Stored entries
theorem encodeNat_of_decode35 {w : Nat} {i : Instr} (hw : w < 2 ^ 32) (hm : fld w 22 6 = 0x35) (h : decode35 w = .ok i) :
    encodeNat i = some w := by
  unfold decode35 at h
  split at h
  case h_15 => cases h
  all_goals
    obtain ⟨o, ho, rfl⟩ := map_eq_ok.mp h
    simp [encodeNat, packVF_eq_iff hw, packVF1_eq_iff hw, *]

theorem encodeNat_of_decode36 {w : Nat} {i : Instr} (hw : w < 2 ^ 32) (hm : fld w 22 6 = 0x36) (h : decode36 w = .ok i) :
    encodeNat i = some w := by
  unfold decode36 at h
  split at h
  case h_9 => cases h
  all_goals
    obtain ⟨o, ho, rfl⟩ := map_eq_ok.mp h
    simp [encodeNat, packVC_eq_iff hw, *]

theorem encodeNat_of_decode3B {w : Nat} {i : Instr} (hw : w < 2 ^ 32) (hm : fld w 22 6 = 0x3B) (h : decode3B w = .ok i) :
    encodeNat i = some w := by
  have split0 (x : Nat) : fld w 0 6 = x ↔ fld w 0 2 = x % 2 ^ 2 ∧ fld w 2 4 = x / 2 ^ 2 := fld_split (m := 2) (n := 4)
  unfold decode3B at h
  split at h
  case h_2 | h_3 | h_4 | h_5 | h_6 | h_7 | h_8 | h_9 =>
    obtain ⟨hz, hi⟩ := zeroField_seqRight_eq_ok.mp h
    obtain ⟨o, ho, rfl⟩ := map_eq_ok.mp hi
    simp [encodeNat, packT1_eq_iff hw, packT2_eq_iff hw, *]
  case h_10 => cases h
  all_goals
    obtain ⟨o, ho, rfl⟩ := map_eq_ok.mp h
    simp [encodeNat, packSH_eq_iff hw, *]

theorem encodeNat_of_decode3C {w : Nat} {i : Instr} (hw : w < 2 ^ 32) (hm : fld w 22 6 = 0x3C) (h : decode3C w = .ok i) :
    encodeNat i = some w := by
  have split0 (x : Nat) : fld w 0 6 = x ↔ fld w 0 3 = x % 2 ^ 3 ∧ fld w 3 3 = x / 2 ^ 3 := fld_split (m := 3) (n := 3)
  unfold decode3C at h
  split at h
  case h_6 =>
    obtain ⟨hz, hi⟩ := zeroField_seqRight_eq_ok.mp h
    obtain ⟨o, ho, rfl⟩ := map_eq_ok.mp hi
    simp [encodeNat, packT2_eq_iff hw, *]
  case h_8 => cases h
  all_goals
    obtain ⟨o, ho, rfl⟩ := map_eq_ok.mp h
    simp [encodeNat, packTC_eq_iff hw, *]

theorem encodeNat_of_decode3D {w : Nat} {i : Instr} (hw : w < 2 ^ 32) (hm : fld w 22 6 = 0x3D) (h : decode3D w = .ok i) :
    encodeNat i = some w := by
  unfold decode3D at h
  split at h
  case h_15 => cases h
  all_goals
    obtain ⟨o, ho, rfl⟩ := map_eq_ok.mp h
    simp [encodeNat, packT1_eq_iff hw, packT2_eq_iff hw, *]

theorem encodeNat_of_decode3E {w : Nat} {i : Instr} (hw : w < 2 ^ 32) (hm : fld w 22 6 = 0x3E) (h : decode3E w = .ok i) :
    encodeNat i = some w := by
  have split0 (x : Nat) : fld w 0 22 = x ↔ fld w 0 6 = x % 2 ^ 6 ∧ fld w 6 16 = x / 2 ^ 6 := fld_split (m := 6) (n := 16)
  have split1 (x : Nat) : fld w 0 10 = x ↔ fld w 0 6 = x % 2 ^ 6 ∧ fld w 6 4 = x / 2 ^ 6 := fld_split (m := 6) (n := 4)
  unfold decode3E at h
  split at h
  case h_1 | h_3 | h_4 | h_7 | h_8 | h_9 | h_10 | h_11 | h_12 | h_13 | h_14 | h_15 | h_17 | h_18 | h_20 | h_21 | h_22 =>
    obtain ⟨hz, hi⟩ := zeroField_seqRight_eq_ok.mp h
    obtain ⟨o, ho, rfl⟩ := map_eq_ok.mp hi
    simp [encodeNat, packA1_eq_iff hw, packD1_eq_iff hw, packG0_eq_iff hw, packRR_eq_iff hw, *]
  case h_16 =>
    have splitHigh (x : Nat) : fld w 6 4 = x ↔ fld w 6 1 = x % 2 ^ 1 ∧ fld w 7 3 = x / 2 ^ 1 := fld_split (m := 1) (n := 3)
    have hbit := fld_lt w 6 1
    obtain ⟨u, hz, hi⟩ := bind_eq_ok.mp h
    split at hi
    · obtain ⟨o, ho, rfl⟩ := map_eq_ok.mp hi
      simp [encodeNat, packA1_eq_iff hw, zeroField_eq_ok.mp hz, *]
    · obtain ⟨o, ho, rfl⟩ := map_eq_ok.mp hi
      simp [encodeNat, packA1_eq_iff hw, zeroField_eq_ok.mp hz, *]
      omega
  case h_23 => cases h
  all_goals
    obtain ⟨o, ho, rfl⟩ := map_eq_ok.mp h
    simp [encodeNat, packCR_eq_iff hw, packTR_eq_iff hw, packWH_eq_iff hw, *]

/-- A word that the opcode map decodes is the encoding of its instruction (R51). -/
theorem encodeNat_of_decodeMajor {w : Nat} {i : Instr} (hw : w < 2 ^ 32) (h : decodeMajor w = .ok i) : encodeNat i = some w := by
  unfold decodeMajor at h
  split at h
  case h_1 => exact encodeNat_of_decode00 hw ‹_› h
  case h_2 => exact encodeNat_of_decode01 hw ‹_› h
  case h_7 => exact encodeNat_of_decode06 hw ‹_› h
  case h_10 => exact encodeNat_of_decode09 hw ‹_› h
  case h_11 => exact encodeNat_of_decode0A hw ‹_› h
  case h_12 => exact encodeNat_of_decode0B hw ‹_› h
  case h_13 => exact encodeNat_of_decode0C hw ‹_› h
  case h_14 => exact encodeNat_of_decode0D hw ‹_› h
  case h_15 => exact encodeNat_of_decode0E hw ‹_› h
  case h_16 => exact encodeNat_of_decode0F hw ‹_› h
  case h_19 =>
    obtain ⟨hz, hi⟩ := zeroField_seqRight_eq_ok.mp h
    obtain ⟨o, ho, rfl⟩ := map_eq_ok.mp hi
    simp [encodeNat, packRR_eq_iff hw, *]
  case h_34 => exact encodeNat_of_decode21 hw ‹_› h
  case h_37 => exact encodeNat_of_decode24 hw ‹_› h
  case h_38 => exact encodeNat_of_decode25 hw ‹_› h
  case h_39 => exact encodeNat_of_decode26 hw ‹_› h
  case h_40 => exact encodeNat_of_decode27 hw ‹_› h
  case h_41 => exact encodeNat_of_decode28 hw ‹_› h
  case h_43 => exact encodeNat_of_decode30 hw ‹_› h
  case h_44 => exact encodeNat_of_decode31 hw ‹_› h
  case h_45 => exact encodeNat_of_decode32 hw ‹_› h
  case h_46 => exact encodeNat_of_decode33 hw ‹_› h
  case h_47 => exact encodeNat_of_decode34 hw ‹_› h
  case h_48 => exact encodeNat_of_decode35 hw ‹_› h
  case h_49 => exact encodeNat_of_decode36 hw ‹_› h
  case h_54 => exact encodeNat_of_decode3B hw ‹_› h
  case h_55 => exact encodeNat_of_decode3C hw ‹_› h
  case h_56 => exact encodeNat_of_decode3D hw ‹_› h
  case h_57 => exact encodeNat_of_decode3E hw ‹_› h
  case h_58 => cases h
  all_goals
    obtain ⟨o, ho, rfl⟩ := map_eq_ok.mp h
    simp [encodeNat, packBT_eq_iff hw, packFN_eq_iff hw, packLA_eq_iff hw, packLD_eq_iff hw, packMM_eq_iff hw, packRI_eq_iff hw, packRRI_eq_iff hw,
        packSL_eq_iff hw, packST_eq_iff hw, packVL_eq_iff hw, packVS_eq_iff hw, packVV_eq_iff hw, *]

# [Task objective]
Take the line that contains "case h_58 => cases h" and each line after it through the end of the records, and repeat them all exactly. Nothing else.

# [Result of the exercise]
  case h_58 => cases h
  all_goals
    obtain ⟨o, ho, rfl⟩ := map_eq_ok.mp h
    simp [encodeNat, packBT_eq_iff hw, packFN_eq_iff hw, packLA_eq_iff hw, packLD_eq_iff hw, packMM_eq_iff hw, packRI_eq_iff hw, packRRI_eq_iff hw,
        packSL_eq_iff hw, packST_eq_iff hw, packVL_eq_iff hw, packVS_eq_iff hw, packVV_eq_iff hw, *]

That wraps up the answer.